[Exercise data — start]

/-! ### The pairs link -/

/-- R476, R477, R480, R481, R488, R495: lanes train and fail, an identification forms a pair or refuses it, and a timing symbol
aligns the clocks. -/
def Obligations.PairFormsOnItsLanes : Prop :=
  ∀ s : State,
    let on := s.twnOn = true
    let lane (t : State) (f : Fld) (k : Nat) : Bool := (t.fld R.TWN_LANE f).testBit k
    let far := s.twn.heard.any fun h => h.acting
    let surv := match s.twn.heard with
      | some h => if h.acting = true ∧ s.twnPhase ≠ 5 then h.mode.toNat else s.mode.code
      | none => s.mode.code
    let lead (role : BitVec 2) : Bool := if s.twnPhase = 5 then !far || decide (role = 2) else !far && decide (role = 2)
    (∀ k : Fin 4,
      (∃ t, exec (.laneTrained k) s = .next t
        ∧ (if on ∧ (s.fld R.TWN_CFG F.TWN_CFG_LANES).testBit k.val = true ∧ lane s F.TWN_LANE_DOWN k.val = false then
            (∀ j, j < 4 → lane t F.TWN_LANE_UP j = (lane s F.TWN_LANE_UP j || decide (j = k.val)))
              ∧ t.fld R.TWN_LANE F.TWN_LANE_DOWN = s.fld R.TWN_LANE F.TWN_LANE_DOWN
              ∧ s.fires t [243] ∧ s.sameBut t [R.TWN_LANE] [.latches, .pending]
           else t = s))
      ∧ ∃ t, exec (.laneFailure k) s = .next t
        ∧ (¬ on ∨ lane s F.TWN_LANE_DOWN k.val = true → t = s)
        ∧ (on → lane s F.TWN_LANE_DOWN k.val = false →
          (∀ j, j < 4 → lane t F.TWN_LANE_UP j = (lane s F.TWN_LANE_UP j && decide (j ≠ k.val)))
            ∧ (match s.twn.failed[k] with
              | some t0 =>
                if (s.reg R.NET_TIME - t0).toNat ≤ 1000000 then
                  (∀ j, j < 4 → lane t F.TWN_LANE_DOWN j = (lane s F.TWN_LANE_DOWN j || decide (j = k.val)))
                    ∧ t.bit R.TWN_STAT F.TWN_STAT_LANEFAIL = true ∧ s.fires t [242] ∧ t.twn = s.twn
                else t.twn.failed[k] = some (s.reg R.NET_TIME) ∧ s.fires t []
                  ∧ t.fld R.TWN_LANE F.TWN_LANE_TRANS = min (s.fld R.TWN_LANE F.TWN_LANE_TRANS + 1) 255
              | none => t.twn.failed[k] = some (s.reg R.NET_TIME) ∧ s.fires t []
                  ∧ t.fld R.TWN_LANE F.TWN_LANE_TRANS = min (s.fld R.TWN_LANE F.TWN_LANE_TRANS + 1) 255)
            ∧ s.sameBut t [R.TWN_LANE, R.TWN_STAT] [.twn, .latches, .pending]))
    ∧ (∀ (m : Master) (mask : BitVec 4), s.hasPairs = false → ∃ t, exec (.laneClear m mask) s = .next t
      ∧ t.lastStatus m = .notPresent ∧ s.sameBut t [] [.bus])
    ∧ (∀ (m : Master) (mask : BitVec 4), s.hasPairs = true → s.up = true → ∃ t, exec (.laneClear m mask) s = .next t
      ∧ t.lastStatus m = .ok ∧ (∀ k : Fin 4, lane t F.TWN_LANE_DOWN k.val = (lane s F.TWN_LANE_DOWN k.val && !mask.getLsbD k.val)
        ∧ t.twn.failed[k]
          = (if mask.getLsbD k.val = true ∧ lane s F.TWN_LANE_DOWN k.val = true then none else s.twn.failed[k]))
      ∧ t.fld R.TWN_LANE F.TWN_LANE_UP = s.fld R.TWN_LANE F.TWN_LANE_UP ∧ s.sameBut t [R.TWN_LANE] [.twn, .bus])
    ∧ (∀ (u0 u1 : Word) (role : BitVec 2) (accepts : Bool), ∃ t, exec (.ident u0 u1 role accepts) s = .next t
      ∧ (¬ on ∨ (s.twnPhase ≠ 1 ∧ s.twnPhase ≠ 5) ∨ s.fld R.TWN_LANE F.TWN_LANE_UP = 0 → t = s)
      ∧ (on → s.twnPhase = 1 ∨ s.twnPhase = 5 → s.fld R.TWN_LANE F.TWN_LANE_UP ≠ 0 →
        t.reg (R.TWN_PUID 0) = u0 ∧ t.reg (R.TWN_PUID 1) = u1
          ∧ (if accepts = true ∧ u0 = s.saf.puid0 ∧ u1 = s.saf.puid1
                ∧ ((s.saf.role = 1 ∧ role = 2) ∨ (s.saf.role = 2 ∧ role = 1)) then
              if surv = 3 ∨ surv = 11 then t.twnPhase = s.twnPhase ∧ t.actLead = s.actLead ∧ s.fires t []
              else t.twnPhase = 2 ∧ t.actLead = lead role ∧ t.fld R.TWN_ST F.TWN_ST_WARMCNT = 0
                ∧ t.fld R.TWN_ST F.TWN_ST_SHARE = 0 ∧ s.fires t [248]
                ∧ t.bit R.CNV_CFG F.CNV_CFG_QUIET = (s.bit R.CNV_CFG F.CNV_CFG_QUIET || !t.actLead)
                ∧ (lead role = true → s.sameBut t [R.TWN_PUID 0, R.TWN_PUID 1, R.TWN_ST] [.twn, .latches, .pending])
                ∧ (lead role = false → t.budget.queue = []
                  ∧ t.budget.sent = s.budget.sent ++ s.budget.queue.map (fun q => (q.port, q.cls))
                  ∧ (∀ (c : Fin 8) (y : TxBuf), (t.chan c).buf[1] = some y → State.txTransport y = true → y.active = true)
                  ∧ (∀ c : Fin 8, (t.chan c).buf[0] = (s.chan c).buf[0] ∧ (t.chan c).buf[2] = (s.chan c).buf[2])
                  ∧ (far = true → surv ≠ s.mode.code → s.locking = false → t.twn.announced = Mode.ofCode surv))
             else t.twnPhase = 6 ∧ t.bit R.TWN_STAT F.TWN_STAT_FOREIGN = true ∧ s.fires t []
              ∧ s.sameBut t [R.TWN_PUID 0, R.TWN_PUID 1, R.TWN_ST, R.TWN_STAT] []))
      ∧ s.sameBut t [R.TWN_PUID 0, R.TWN_PUID 1, R.TWN_ST, R.TWN_STAT, R.CNV_CFG] [.twn, .budget, .net, .cnv, .latches, .pending])
    ∧ ∀ (err : BitVec 16) (lead : Word) (sub : Fin 250), ∃ t, exec (.timingSymbol err lead sub) s = .next t
      ∧ (¬ on ∨ s.quiet = false → t = s)
      ∧ (on → s.quiet = true → t.fld R.TWN_ALIGN F.TWN_ALIGN_ERR = err.toNat
        ∧ t.fld R.TWN_ALIGN F.TWN_ALIGN_MAX = max (s.fld R.TWN_ALIGN F.TWN_ALIGN_MAX) err.toInt.natAbs
        ∧ (s.twnPhase = 2 → s.twn.stepped = false → t.reg R.NET_TIME = lead ∧ t.clk = { s.clk with coreSub := sub.val }
          ∧ t.twn = { s.twn with stepped := true } ∧ t.wfu.tb[0] = { s.wfu.tb[0] with down := false }
          ∧ (∀ b : Fin 10, b ≠ 0 → t.wfu.tb[b] = s.wfu.tb[b]) ∧ t.wfu.leg = s.wfu.leg)
        ∧ (s.twnPhase ≠ 2 ∨ s.twn.stepped = true →
          let d := modDiff (s.reg R.NET_TIME) lead * 250 + s.clk.coreSub - sub.val
          s.sameBut t [R.TWN_ALIGN] [.clk]
            ∧ t.clk = { s.clk with
                coreSub := if 0 < d then s.clk.coreSub - 1 else if d < 0 then s.clk.coreSub + 1 else s.clk.coreSub }))
      ∧ s.sameBut t [R.TWN_ALIGN, R.NET_TIME] [.twn, .clk, .wfu]

/-- R276, R484 to R486, R491 to R494: heartbeats and their loss, agreed inputs, the partner's currents, signatures. -/
def Obligations.PairExchangesEachSample : Prop :=
  ∀ s : State,
    let on := s.twnOn = true
    let judged (t : State) : Prop := s.twn.sigWait = true → t.twn.sigWait = false
      ∧ (s.twn.sigAgain = false →
        t.twn.sigAgain = true ∧ t.bit R.TWN_STAT F.TWN_STAT_SIGMIS = true ∧ t.evt.pend.getLsbD 244 = true)
      ∧ (s.twn.sigAgain = true → t.twn.sigAgain = false ∧ t.twn.sigBad = s.twn.sigBad + 1
        ∧ t.fld R.TWN_SIGST F.TWN_SIGST_STATUS = Status.failedTwice.code
        ∧ (1 ≤ s.twn.sigBad → t.evt.pend.getLsbD 245 = true ∧ s.lockedOut t 8 0))
    let missed (t : State) (alive : Bool) : Prop :=
      t.bit R.TWN_ST F.TWN_ST_ALIVE = alive ∧ judged t
        ∧ (s.paired = false → s.twn.sigWait = false → s.sameBut t [R.TWN_ST] [])
        ∧ (s.paired = true → t.fld R.TWN_CNT F.TWN_CNT_HBMISS = min (s.fld R.TWN_CNT F.TWN_CNT_HBMISS + 1) 255
          ∧ t.twn.missed = s.twn.missed + 1
          ∧ (s.twn.missed < 2 → t.twnPhase = s.twnPhase
            ∧ (s.twn.sigWait = false → s.sameBut t [R.TWN_ST, R.TWN_CNT] [.twn]))
          ∧ (2 ≤ s.twn.missed → t.bit R.TWN_STAT F.TWN_STAT_LOST = true ∧ t.evt.pend.getLsbD 246 = true
            ∧ (s.fld R.NET_TM F.NET_TM_ROLE = 2 → t.timeMaster = true)
            ∧ (if s.saf.role = 2 ∧ alive = true then t.twnPhase = 1 ∧ t.mod.lock ≠ .none
                ∧ (s.twn.sigWait = false → s.lockedOut t 8 1)
               else t.twnPhase = 5 ∧ t.actLead = true ∧ t.twn.takeover = true ∧ t.twn.hold = true
                ∧ t.bit R.MOD_DEG F.MOD_DEG_PARTNER = true)))
    let yields (h : HeartbeatIn) : Prop :=
      s.twnPhase = 2 ∧ s.actLead = true ∧ h.acting = true ∧ s.bit R.MOD_DEG F.MOD_DEG_PARTNER = false
    let formed (t : State) : Prop :=
      (s.twn.owed = true → t.twn.owed = false ∧ (s.twn.sigWait = false → ∀ d : Fin 5,
        let ch := s.fld (R.ACT_D_ICH d.val) F.ACT_D_ICH_PCH
        ch < 48 → ((t.reg (R.ACT_D_POS d.val)).bits 11 0 = (t.latchedOf ch) % 4096
          ∧ (t.reg (R.ACT_D_POS d.val)).bit 31 = !s.chanInvalid ch)))
    (∀ h : HeartbeatIn, ∃ t, exec (.heartbeat h) s = .next t
      ∧ (¬ on → t = s)
      ∧ (on → h.aliveHigh = false → missed t false)
      ∧ (on → h.aliveHigh = true → t.bit R.TWN_ST F.TWN_ST_ALIVE = true ∧ t.twn.missed = 0 ∧ t.twn.heard = some h
        ∧ t.twn.ofs = h.smpl - s.reg R.SYS_SMPLCNT
        ∧ (yields h → t.actLead = false ∧ t.quiet = true ∧ t.bit R.CNV_CFG F.CNV_CFG_QUIET = true ∧ t.budget.queue = [])
        ∧ (¬ yields h → t.actLead = s.actLead)
        ∧ (s.paired = false → s.sameBut t [R.TWN_ST] [.twn])
        ∧ (s.quiet = true → (∀ m, h.announced = some m → t.twn.announced = Mode.ofCode m.toNat)
          ∧ (∀ st, h.status = some st → ∀ f, s.twn.forwarded = some f → t.twn.forwarded = none
            ∧ t.requestRecorded true f.1 f.2.1.toNat 0 (Status.ofCode st.toNat)))
        ∧ (s.paired = true → s.quiet = false → ¬ yields h →
          t.twn.warmed = (s.twn.warmed || (decide (s.twnPhase = 2) && (h.warmDone || decide (h.linkState = 3))))
          ∧ (h.request = none → s.sameBut t [R.TWN_ST] [.twn])
          ∧ (∀ code, h.request = some code → code ≠ 11 →
            (match s.judged code.toNat with
            | some st => t.twn.reply = some st
            | none => t.mod.trans.isSome = true)))))
    ∧ (∀ alive : Bool, ∃ t, exec (.heartbeatMiss alive) s = .next t ∧ (¬ on → t = s) ∧ (on → missed t alive))
    ∧ (∀ items : List AgreeItem, ∃ t, exec (.agree items) s = .next t
      ∧ (¬ on ∨ s.paired = false → t = s)
      ∧ (on → s.paired = true →
        let used := items.filter fun i => s.agreePolicy i.input.val != 0
        t.twn.agreed.map (·.input) = used.map (·.input)
          ∧ (∀ p ∈ t.twn.agreed.zip used,
            let own := s.agreeOwn p.2.input
            let d := (p.2.value - own.value).toInt
            if own.flagged = true ∧ p.2.flagged = true then p.1 = (if s.actLead = true then own else p.2)
            else if own.flagged = true then p.1 = p.2
            else if p.2.flagged = true then p.1 = own
            else
              (s.agreePolicy p.2.input.val = 1 → p.1.value = own.value + BitVec.ofInt 32 (d / 2))
              ∧ (s.agreePolicy p.2.input.val = 2 → p.1 = (if d < 0 then p.2 else own))
              ∧ (s.agreePolicy p.2.input.val = 3 → p.1 = (if d < 0 then own else p.2))
              ∧ (s.agreePolicy p.2.input.val = 4 → p.1 = (if s.actLead = true then own else p.2)))
          ∧ judged t ∧ formed t
          ∧ (s.twn.sigWait = false → s.twn.owed = false → s.sameBut t [] [.twn])))
    ∧ (∃ t, exec .agreeMiss s = .next t
      ∧ (if on ∧ s.paired = true then t.twn.agreed = []
          ∧ t.fld R.TWN_CNT F.TWN_CNT_AGMISS = min (s.fld R.TWN_CNT F.TWN_CNT_AGMISS + 1) 255 ∧ judged t ∧ formed t
          ∧ (s.twn.sigWait = false → s.twn.owed = false →
            t.twn = { s.twn with agreed := [] } ∧ s.sameBut t [R.TWN_CNT] [.twn])
         else t = s))
    ∧ (∀ (x : Fin 2) (d : DecIn), ∃ t, exec (.dec x d) s = .next t
      ∧ (if on ∧ s.paired = true ∧ (x = 0 ∨ s.hasB = true) then
          t.tdu[x] = { s.tdu[x] with frame := some d } ∧ (∀ y, y ≠ x → t.tdu[y] = s.tdu[y]) ∧ s.sameBut t [] [.tdu]
         else t = s))
    ∧ ∀ (win : BitVec 16) (sig : Word), ∃ t, exec (.sigFrame win sig) s = .next t
      ∧ (¬ on ∨ s.paired = false ∨ s.twn.sigWait = false ∨ win.toNat ≠ s.fld R.TWN_SIGST F.TWN_SIGST_WIN → t = s)
      ∧ (on → s.paired = true → s.twn.sigWait = true → win.toNat = s.fld R.TWN_SIGST F.TWN_SIGST_WIN →
        let a := 0x24010000 + 16 * (s.twn.hist % 4096)
        let closed (st : Status) : Prop := t.fld R.TWN_SIGST F.TWN_SIGST_STATUS = st.code ∧ t.word a = win.setWidth 32
          ∧ t.word (a + 4) = s.reg R.TWN_SIG ∧ t.word (a + 8) = sig ∧ (t.word (a + 12)).toNat = st.code
          ∧ t.twn.sigWait = false ∧ t.twn.sigAgain = false ∧ t.twn.hist = (s.twn.hist + 1) % 4096
        t.reg R.TWN_PSIG = sig
          ∧ (∀ b, b < a ∨ a + 16 ≤ b → t.byte b = s.byte b)
          ∧ (sig = s.reg R.TWN_SIG → closed (if s.twn.sigAgain = true then .retriedOk else .ok) ∧ t.twn.sigBad = 0
            ∧ t.fld R.TWN_SIGST F.TWN_SIGST_TRANS
                = (if s.twn.sigAgain = true then min (s.fld R.TWN_SIGST F.TWN_SIGST_TRANS + 1) 255
                   else s.fld R.TWN_SIGST F.TWN_SIGST_TRANS))
          ∧ (sig ≠ s.reg R.TWN_SIG → s.twn.sigAgain = false → t.twn = { s.twn with sigWait := false, sigAgain := true }
            ∧ t.bit R.TWN_STAT F.TWN_STAT_SIGMIS = true ∧ s.fires t [244]
            ∧ s.sameBut t [R.TWN_PSIG, R.TWN_STAT] [.twn, .latches, .pending])
          ∧ (sig ≠ s.reg R.TWN_SIG → s.twn.sigAgain = true → closed .failedTwice ∧ t.twn.sigBad = s.twn.sigBad + 1
            ∧ (1 ≤ s.twn.sigBad → t.evt.pend.getLsbD 245 = true ∧ s.lockedOut t 8 0)))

[Exercise data — finish]

▶ _Description of the task_:
Go to the line with "F.TWN_LANE_UP j || decide (j = k.val)))" in the entries above and repeat every line from there through the line with "if (s.reg R.NET_TIME", exactly and with no other text.

▶ _Output of the exercise_:
            (∀ j, j < 4 → lane t F.TWN_LANE_UP j = (lane s F.TWN_LANE_UP j || decide (j = k.val)))
              ∧ t.fld R.TWN_LANE F.TWN_LANE_DOWN = s.fld R.TWN_LANE F.TWN_LANE_DOWN
              ∧ s.fires t [243] ∧ s.sameBut t [R.TWN_LANE] [.latches, .pending]
           else t = s))
      ∧ ∃ t, exec (.laneFailure k) s = .next t
        ∧ (¬ on ∨ lane s F.TWN_LANE_DOWN k.val = true → t = s)
        ∧ (on → lane s F.TWN_LANE_DOWN k.val = false →
          (∀ j, j < 4 → lane t F.TWN_LANE_UP j = (lane s F.TWN_LANE_UP j && decide (j ≠ k.val)))
            ∧ (match s.twn.failed[k] with
              | some t0 =>
                if (s.reg R.NET_TIME - t0).toNat ≤ 1000000 then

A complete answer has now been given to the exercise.